After finding the line with "s.ctl := rfl" in the data below, set down exactly each line through the one with "s.mic := by cases e <;> simp [State.report]", inclusive, and stop there.

*** Opening Data provided ***

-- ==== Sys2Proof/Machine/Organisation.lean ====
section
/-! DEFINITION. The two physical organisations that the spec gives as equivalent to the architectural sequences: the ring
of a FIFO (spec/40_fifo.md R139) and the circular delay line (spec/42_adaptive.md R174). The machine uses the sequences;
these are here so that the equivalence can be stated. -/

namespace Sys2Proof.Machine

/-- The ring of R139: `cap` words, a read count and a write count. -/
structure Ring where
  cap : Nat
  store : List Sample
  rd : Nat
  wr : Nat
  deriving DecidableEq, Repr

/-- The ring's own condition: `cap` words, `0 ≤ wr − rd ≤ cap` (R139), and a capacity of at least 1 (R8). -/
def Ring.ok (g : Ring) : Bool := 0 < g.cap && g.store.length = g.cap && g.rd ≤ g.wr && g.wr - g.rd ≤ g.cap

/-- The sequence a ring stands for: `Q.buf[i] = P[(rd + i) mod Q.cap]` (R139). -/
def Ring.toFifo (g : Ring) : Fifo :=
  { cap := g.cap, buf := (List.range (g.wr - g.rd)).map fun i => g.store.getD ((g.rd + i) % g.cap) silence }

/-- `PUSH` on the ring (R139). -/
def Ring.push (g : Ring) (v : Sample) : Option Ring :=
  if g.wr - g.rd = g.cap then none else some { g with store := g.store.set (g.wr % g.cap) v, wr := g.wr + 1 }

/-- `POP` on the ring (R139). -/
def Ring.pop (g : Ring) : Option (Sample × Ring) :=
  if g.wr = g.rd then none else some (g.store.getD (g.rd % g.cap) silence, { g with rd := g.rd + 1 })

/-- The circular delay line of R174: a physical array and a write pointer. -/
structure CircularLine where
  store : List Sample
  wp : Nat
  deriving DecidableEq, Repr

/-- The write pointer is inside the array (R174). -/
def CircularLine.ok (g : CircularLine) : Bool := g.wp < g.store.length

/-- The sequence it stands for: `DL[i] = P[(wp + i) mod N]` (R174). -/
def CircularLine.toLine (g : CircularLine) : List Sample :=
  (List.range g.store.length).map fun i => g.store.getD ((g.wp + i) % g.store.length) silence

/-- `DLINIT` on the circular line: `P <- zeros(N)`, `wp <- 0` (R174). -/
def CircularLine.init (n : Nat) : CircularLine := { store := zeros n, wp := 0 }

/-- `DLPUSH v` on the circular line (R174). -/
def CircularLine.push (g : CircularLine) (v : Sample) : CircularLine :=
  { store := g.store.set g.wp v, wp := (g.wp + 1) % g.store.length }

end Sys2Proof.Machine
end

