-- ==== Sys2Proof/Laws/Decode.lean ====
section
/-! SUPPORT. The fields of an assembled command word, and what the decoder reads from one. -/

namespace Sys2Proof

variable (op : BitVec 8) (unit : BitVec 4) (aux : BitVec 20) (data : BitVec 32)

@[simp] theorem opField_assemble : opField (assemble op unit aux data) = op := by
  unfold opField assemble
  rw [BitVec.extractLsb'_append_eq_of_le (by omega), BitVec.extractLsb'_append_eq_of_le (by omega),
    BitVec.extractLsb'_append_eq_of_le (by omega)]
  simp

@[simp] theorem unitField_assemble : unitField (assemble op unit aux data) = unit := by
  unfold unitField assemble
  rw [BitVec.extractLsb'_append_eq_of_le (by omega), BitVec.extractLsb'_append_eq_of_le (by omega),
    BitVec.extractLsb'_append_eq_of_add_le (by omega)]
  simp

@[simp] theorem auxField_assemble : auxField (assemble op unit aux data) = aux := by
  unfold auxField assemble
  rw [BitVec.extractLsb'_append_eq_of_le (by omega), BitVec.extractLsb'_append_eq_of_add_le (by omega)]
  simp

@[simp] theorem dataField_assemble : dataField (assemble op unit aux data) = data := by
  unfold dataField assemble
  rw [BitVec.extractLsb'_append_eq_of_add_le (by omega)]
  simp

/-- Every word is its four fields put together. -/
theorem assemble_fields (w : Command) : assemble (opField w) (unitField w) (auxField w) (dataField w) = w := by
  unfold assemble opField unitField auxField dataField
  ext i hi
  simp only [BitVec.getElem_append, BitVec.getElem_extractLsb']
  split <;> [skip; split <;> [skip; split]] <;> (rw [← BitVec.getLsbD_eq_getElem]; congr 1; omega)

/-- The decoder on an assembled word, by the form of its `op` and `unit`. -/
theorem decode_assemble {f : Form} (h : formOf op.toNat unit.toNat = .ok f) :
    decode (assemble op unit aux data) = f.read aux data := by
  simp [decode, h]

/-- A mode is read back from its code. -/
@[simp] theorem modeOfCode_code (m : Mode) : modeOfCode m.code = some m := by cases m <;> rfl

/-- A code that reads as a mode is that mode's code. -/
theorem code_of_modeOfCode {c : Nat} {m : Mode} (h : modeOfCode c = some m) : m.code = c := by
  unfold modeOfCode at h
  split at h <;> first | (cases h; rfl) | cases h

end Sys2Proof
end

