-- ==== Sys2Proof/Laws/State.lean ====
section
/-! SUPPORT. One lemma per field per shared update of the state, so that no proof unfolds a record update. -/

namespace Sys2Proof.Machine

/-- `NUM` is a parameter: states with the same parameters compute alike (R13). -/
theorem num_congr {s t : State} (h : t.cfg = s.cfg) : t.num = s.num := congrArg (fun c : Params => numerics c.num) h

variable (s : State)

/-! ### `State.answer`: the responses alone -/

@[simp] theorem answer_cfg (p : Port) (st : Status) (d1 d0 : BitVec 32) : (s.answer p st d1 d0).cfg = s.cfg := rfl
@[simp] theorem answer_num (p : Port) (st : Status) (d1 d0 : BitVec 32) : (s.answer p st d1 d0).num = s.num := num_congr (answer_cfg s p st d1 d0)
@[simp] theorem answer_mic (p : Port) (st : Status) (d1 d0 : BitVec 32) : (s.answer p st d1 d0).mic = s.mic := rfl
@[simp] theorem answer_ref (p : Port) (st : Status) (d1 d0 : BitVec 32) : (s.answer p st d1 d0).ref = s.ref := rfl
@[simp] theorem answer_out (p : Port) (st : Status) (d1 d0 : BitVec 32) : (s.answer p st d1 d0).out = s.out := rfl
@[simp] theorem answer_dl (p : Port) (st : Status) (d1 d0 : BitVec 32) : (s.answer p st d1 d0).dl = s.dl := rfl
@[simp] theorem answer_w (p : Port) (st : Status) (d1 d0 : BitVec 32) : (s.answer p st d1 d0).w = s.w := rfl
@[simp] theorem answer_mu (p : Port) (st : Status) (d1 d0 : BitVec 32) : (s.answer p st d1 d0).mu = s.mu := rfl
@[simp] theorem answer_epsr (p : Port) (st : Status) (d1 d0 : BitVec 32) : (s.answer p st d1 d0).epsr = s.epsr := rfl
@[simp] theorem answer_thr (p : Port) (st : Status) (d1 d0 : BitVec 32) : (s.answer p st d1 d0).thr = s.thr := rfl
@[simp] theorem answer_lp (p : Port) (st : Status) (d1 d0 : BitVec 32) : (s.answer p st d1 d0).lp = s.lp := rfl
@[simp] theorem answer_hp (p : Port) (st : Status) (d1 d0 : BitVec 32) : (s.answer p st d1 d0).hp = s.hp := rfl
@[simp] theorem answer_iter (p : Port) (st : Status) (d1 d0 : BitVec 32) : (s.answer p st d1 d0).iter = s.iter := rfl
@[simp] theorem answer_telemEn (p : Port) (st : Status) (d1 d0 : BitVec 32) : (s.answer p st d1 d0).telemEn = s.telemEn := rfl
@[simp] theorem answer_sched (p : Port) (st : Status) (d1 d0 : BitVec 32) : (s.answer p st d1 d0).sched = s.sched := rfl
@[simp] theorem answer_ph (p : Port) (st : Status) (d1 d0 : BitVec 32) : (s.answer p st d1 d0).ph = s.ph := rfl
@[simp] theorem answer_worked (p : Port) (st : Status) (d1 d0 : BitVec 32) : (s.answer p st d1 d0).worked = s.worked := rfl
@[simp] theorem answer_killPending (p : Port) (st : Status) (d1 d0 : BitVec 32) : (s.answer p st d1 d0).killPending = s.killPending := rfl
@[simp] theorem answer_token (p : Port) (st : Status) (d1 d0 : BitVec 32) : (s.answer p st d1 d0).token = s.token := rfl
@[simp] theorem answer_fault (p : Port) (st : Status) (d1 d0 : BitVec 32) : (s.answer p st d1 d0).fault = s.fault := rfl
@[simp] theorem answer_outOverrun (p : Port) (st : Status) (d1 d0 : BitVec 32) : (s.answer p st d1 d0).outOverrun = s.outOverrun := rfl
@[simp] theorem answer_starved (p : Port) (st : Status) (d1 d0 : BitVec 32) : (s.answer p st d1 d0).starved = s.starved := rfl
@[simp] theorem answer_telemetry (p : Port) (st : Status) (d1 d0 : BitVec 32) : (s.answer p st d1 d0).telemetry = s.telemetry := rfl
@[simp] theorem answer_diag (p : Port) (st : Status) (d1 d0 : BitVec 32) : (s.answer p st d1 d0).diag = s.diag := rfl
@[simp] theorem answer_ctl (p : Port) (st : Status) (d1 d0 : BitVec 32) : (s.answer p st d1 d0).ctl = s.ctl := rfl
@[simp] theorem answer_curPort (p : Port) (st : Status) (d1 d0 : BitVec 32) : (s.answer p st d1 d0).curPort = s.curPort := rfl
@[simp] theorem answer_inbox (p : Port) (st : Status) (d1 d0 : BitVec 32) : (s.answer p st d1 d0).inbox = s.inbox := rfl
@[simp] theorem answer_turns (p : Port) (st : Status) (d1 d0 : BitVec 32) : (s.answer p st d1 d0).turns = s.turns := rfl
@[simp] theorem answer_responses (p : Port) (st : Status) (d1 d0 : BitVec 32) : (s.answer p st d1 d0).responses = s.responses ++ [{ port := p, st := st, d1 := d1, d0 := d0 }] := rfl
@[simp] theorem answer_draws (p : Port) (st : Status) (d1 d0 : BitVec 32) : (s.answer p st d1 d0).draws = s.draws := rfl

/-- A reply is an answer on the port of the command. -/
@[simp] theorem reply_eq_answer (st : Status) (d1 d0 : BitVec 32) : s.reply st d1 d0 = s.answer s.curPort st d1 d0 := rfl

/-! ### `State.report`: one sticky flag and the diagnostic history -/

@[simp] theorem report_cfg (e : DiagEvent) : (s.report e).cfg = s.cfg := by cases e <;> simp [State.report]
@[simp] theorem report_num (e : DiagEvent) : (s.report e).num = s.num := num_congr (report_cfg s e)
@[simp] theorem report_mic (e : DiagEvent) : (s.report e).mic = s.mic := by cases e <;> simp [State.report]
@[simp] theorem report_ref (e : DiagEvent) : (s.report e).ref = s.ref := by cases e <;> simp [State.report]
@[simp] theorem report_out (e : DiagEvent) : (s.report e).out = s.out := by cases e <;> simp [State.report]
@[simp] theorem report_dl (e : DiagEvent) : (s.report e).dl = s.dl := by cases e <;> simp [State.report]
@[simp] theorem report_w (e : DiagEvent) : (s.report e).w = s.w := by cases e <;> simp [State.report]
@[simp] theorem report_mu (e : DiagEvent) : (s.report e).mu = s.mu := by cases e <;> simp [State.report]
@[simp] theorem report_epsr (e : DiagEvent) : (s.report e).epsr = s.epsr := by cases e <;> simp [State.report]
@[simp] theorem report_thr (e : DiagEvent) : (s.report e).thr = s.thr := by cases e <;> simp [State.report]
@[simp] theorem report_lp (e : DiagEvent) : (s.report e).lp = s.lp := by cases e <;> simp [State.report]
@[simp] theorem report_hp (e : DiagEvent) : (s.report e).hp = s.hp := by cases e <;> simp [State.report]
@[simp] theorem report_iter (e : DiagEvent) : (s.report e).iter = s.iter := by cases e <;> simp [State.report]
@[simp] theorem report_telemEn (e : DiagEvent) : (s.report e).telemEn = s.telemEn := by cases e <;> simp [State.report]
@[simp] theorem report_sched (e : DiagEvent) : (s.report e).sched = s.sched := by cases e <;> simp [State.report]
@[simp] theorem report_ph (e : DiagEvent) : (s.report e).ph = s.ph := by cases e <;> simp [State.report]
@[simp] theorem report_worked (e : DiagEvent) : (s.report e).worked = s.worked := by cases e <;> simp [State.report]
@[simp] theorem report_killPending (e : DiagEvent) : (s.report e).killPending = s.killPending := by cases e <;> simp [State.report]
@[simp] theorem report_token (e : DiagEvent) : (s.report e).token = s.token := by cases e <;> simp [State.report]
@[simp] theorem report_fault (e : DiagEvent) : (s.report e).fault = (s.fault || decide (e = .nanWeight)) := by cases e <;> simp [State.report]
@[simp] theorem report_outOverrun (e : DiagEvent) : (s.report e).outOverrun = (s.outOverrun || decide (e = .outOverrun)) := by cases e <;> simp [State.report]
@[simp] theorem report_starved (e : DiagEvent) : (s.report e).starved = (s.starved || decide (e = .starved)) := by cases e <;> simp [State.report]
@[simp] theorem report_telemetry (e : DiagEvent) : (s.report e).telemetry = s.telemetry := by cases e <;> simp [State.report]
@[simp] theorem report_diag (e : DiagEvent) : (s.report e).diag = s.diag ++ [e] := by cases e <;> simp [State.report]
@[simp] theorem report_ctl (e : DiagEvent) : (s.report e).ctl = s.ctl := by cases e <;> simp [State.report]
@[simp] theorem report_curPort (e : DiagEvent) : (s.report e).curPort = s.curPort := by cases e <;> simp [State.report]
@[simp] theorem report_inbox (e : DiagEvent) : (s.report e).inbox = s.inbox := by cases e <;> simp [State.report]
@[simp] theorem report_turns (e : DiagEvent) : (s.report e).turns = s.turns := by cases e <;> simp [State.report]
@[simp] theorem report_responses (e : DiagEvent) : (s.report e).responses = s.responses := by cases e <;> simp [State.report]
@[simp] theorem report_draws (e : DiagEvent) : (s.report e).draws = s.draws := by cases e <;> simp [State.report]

*** Closing Data provided ***

> **Completed exercise**:
@[simp] theorem answer_ctl (p : Port) (st : Status) (d1 d0 : BitVec 32) : (s.answer p st d1 d0).ctl = s.ctl := rfl
@[simp] theorem answer_curPort (p : Port) (st : Status) (d1 d0 : BitVec 32) : (s.answer p st d1 d0).curPort = s.curPort := rfl
@[simp] theorem answer_inbox (p : Port) (st : Status) (d1 d0 : BitVec 32) : (s.answer p st d1 d0).inbox = s.inbox := rfl
@[simp] theorem answer_turns (p : Port) (st : Status) (d1 d0 : BitVec 32) : (s.answer p st d1 d0).turns = s.turns := rfl
@[simp] theorem answer_responses (p : Port) (st : Status) (d1 d0 : BitVec 32) : (s.answer p st d1 d0).responses = s.responses ++ [{ port := p, st := st, d1 := d1, d0 := d0 }] := rfl
@[simp] theorem answer_draws (p : Port) (st : Status) (d1 d0 : BitVec 32) : (s.answer p st d1 d0).draws = s.draws := rfl

/-- A reply is an answer on the port of the command. -/
@[simp] theorem reply_eq_answer (st : Status) (d1 d0 : BitVec 32) : s.reply st d1 d0 = s.answer s.curPort st d1 d0 := rfl

/-! ### `State.report`: one sticky flag and the diagnostic history -/

@[simp] theorem report_cfg (e : DiagEvent) : (s.report e).cfg = s.cfg := by cases e <;> simp [State.report]
@[simp] theorem report_num (e : DiagEvent) : (s.report e).num = s.num := num_congr (report_cfg s e)
@[simp] theorem report_mic (e : DiagEvent) : (s.report e).mic = s.mic := by cases e <;> simp [State.report]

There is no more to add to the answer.